You know someone, don’t you, who can be counted on to go “blech!” when they try to eat anything new to them. Whether it’s kohlrabi or Brazil nuts or hummus, the “ick!” is out of their mouth almost before the food has gone in. It’s the sort of reaction we might expect from children, but I bet we’ve all known plenty of adults whose first reaction to any unfamiliar sense experience is a reactive “No! Not that. I don’t like it!”
People surely have a right to their likes and dislikes. That is not the issue. It is the knee-jerk reactive nature of these judgments of taste that intrigues and troubles me. And if it is true, as I suspect it is, that “how we do anything is how we do everything,” paying close attention to our judgements about new perfumes can help us explore our own tendencies toward judgment and criticism in general. In fact, one of the reason that perfume is such a rife area for inspecting our habits of judgment is that it’s typically regarded as a sort of trivial luxury area, one in which we are repeatedly instructed that “everyone is entitled to their own opinion.” I am entitled to something? Well, then, yes, please, I’ll take two dozen!
When it comes to perfume, then, we may even be largely in the habit of feeling like we should have strong opinions, and even worry that not having them is a sign of our ignorance or weak character. When I used to shove my perfumed wrist into my partner’s face (rude, I know, but I was enthusiastic), I was troubled by how frequently she expressed immediate praise or disgust. It was surprising too, because she is some sort of super-taster (and sniffer), easily able to discern subtle flavors and odors that are indistinguishable to me. She is far from being a philistine, then. Finally, I requested: “Would you mind first describing what you smell, and what it evokes, instead of fast forwarding to whether or not you like it?”

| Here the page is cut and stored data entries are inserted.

/-- In a payload window: PUSH until five bytes are buffered, then one of the two checks; each appends the byte. -/
theorem deliver_byte_readingPayload {s : State} (hst : s.started = true) (hh : s.halted = false)
    (hs : s.st = .readingPayload) (hl : s.buf.length ≤ 5) (b : Byte) (now : Time) :
    ∃ t, deliver (.byte b now) s = .next t ∧
      t.st = (if s.buf.length ≤ 4 then .readingPayload else .awaitingStart) ∧
      decodeInput s.ctx (.byte b now) =
        .ok (if s.buf.length ≤ 4 then .push b
          else if b = cksum (s.buf.take 5) then .chkOk b else .chkErr b) ∧
      t.buf = s.buf ++ [b] := by
  by_cases h4 : s.buf.length ≤ 4
  · have hi := (decodeInput_eq_push_iff s.ctx b now).2 ⟨hh, hs, h4⟩
    obtain ⟨t, hd, ht⟩ := deliver_byte_answers hst hi
    obtain rfl := exec_push_next ht
    exact ⟨_, hd, by simp [h4, hs], by rw [hi, if_pos h4], rfl⟩
  · have h5 : s.buf.length = 5 := by omega
    by_cases hk : b = cksum (s.buf.take 5)
    · have hi := (decodeInput_eq_chkOk_iff (c := s.ctx) hh hs h5 b now).2 hk
      obtain ⟨t, hd, ht⟩ := deliver_byte_answers hst hi
      obtain ⟨hst', hbuf, -⟩ := exec_chkOk_sameDecoder ht
      exact ⟨t, hd, by rw [if_neg h4, hst']; rfl, by rw [hi, if_neg h4, if_pos hk], hbuf⟩
    · have hi := (decodeInput_eq_chkErr_iff (c := s.ctx) hh hs h5 b now).2 hk
      obtain ⟨t, hd, ht⟩ := deliver_byte_answers hst hi
      obtain rfl := exec_chkErr_next ht
      exact ⟨_, hd, by rw [if_neg h4]; rfl, by rw [hi, if_neg h4, if_neg hk], rfl⟩

theorem exec_reset_next {s t : State} (h : exec .reset s = .next t) : t = s.startSession :=
  ((whenSelected_next_iff .reset s _ _).1 h).2

theorem exec_stop_next {s t : State} (h : exec .stop s = .next t) : t = s.endSession false :=
  ((whenSelected_next_iff _ _ _ _).1 h).2

theorem exec_srcFail_next {s t : State} (h : exec .srcFail s = .next t) : t = s.endSession true :=
  ((whenSelected_next_iff _ _ _ _).1 h).2

/-- Settles O22: one lemma per synchronization state; the three system operations leave one state each. -/
theorem decoderHasFourTransitions : Obligations.DecoderHasFourTransitions := by
  unfold Obligations.DecoderHasFourTransitions
  intro s b now hst hh hl
  have hreset u (h : exec .reset s = .next u) : u.st = .awaitingStart := by simp [exec_reset_next h]
  have hstop u (h : exec .stop s = .next u) : u.st = .awaitingStart := by simp [exec_stop_next h]
  have hsrcFail u (h : exec .srcFail s = .next u) : u.st = .awaitingStart := by simp [exec_srcFail_next h]
  cases hs : s.st with
  | awaitingStart =>
    obtain ⟨t, hd, hnext, hi⟩ := deliver_byte_awaitingStart hst hh hs b now
    exact ⟨t, hd, hnext, hi, nofun, hreset, hstop, hsrcFail⟩
  | readingPayload =>
    obtain ⟨t, hd, hnext, hi, hbuf⟩ := deliver_byte_readingPayload hst hh hs (hl hs) b now
    exact ⟨t, hd, hnext, hi, fun _ => hbuf, hreset, hstop, hsrcFail⟩

/-! ### Events, frame and independence (R61) -/

/-- What a format B operation leaves of the decoder's elements depends on those elements and its operands only. -/
theorem exec_formatB_sameDecoder {i : Instr} {s t u v : State} (hi : rowFormat i = 'B') (h : sameDecoder s u)
    (ht : exec i s = .next t) (hv : exec i u = .next v) : sameDecoder t v := by
  have ⟨hs, hb, hts⟩ := h
  have happ (b : Byte) : (u.append b).buf = (s.append b).buf := congrArg (· ++ [b]) hb
  cases i with
  | sof now =>
    obtain ⟨rfl, rfl⟩ := And.intro (exec_sof_next ht) (exec_sof_next hv)
    exact ⟨rfl, rfl, rfl⟩
  | skip b =>
    obtain ⟨rfl, rfl⟩ := And.intro (exec_skip_next ht) (exec_skip_next hv)
    exact h
  | push b =>
    obtain ⟨rfl, rfl⟩ := And.intro (exec_push_next ht) (exec_push_next hv)
    exact ⟨hs, happ b, hts⟩
  | chkOk b =>
    obtain ⟨hst, hbt, htt⟩ := exec_chkOk_sameDecoder ht
    obtain ⟨hsv, hbv, htv⟩ := exec_chkOk_sameDecoder hv
    exact ⟨hsv.trans hst.symm, hbv.trans ((happ b).trans hbt.symm), htv.trans (hts.trans htt.symm)⟩
  | chkErr b =>
    obtain ⟨rfl, rfl⟩ := And.intro (exec_chkErr_next ht) (exec_chkErr_next hv)
    exact ⟨rfl, happ b, hts⟩
  | trkFirst | trkSeq | trkGap | reset | idle | stop | srcFail | hold => simp [rowFormat] at hi

/-- Only SOF samples the time of its byte: inside a frame, and for any byte but the marker, the time is not read. -/
theorem decodeInput_time_unread {c : Ctx} {b : Byte} (h : c.st = .readingPayload ∨ b ≠ Config.marker)
    (n1 n2 : Time) : decodeInput c (.byte b n1) = decodeInput c (.byte b n2) := by
  rcases h with hs | hb
  · simp only [decodeInput, decodeByte, hs]
  · simp only [decodeInput, decodeByte, if_neg hb]

/-- A byte acts through the operation it selects and in no other way. -/
theorem deliver_byte_congr {s : State} {b : Byte} {n1 n2 : Time}
    (h : decodeInput s.ctx (.byte b n1) = decodeInput s.ctx (.byte b n2)) :
    deliver (.byte b n1) s = deliver (.byte b n2) s := by
  have hc : s.clearOut.ctx = s.ctx := rfl
  simp only [deliver, perform, hc, h]
  rfl

/-- Settles O23: the state each operation leaves, and for CHK.OK what the tracker leaves and reports. -/
theorem decoderOperationsEmitAtMostOneEvent : Obligations.DecoderOperationsEmitAtMostOneEvent := by
  unfold Obligations.DecoderOperationsEmitAtMostOneEvent
  intro s t
  refine ⟨fun now h => ?_, fun b h => ?_, fun b h => ?_, fun b h => ?_, fun b h => ?_,
    fun i u v hi ht hd _ hv => exec_formatB_sameDecoder hi hd ht hv,
    fun b n1 n2 h => deliver_byte_congr (decodeInput_time_unread h n1 n2)⟩
  · obtain rfl := exec_sof_next h
    simp [sameLoss, sameSession]
  · obtain rfl := exec_skip_next h
    simp [sameLoss, sameSession]
  · obtain rfl := exec_push_next h
    simp [sameLoss, sameSession]
  · obtain rfl := exec_chkErr_next h
    simp [sameLoss, sameSession]
  · obtain ⟨o, ht⟩ := exec_chkOk_next h
    obtain ⟨r, hr, -⟩ := trackSample_recordsOf ht
    have herr := trackSample_checksumErrorCount ht
    exact ⟨(trackSample_frame ht).2, r, hr, herr⟩

end Sys2Proof.Machine
end

section
/-! The tracker operations (41_tracker_ops.md). Each is selected by the expected counter and by the sequence number,
and leaves one named state; the expected counter, once set, is only ever replaced by another number until RESET. -/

Partly because she has practiced Buddhist mindfulness techniques for years, this has not been especially difficult for her. It also helps that I now confirm that she actually wants to sniff my wrist before flapping my hand in front of her face. It’s a reminder that once we have been primed to open the gap between our sense experience of the scent and any judgment we may (or may not) ultimately decide to form and express, everything is possible. Rather than focus on what the scent means TO ME, or can do FOR ME, we can simply experience it, to follow its development, listen to it. We can sit with it and let it be what it is, rather than summarily imposing our verdict on it.
Sure, maybe we will ultimately conclude that it’s just one more riff on Dior Homme or, conversely, that it simply must join our shelf of favorites alongside Jubilation 25, Rien, and Carnal Flower. It’s not that judgment is bad and we are somehow required to infinitely suspend it. But if our aim is to really experience perfume, rather than, say, merely to embark on a consumer sorting experience to figure out what to buy, we must commit to occupying the gap between sensation and judgment for a little longer than may, at first, be comfortable.
And, obviously, this isn’t solely, or even mainly, about perfume. My failure to notice and occupy the open space before the fall of judgement’s axe is what permits me to reactively, nearly unconsciously, scan my world and decide which people, places and projects are worth my time. I may not say “blech!” when I meet someone with a look, vocal quality, or way of being that catches me off guard, but that may be what I’m feeling. In short, I love perfume for its own sake, but I think I love it just as much for helping me experience the world more fully, for being a doorway into greater awareness, mindfulness and compassion.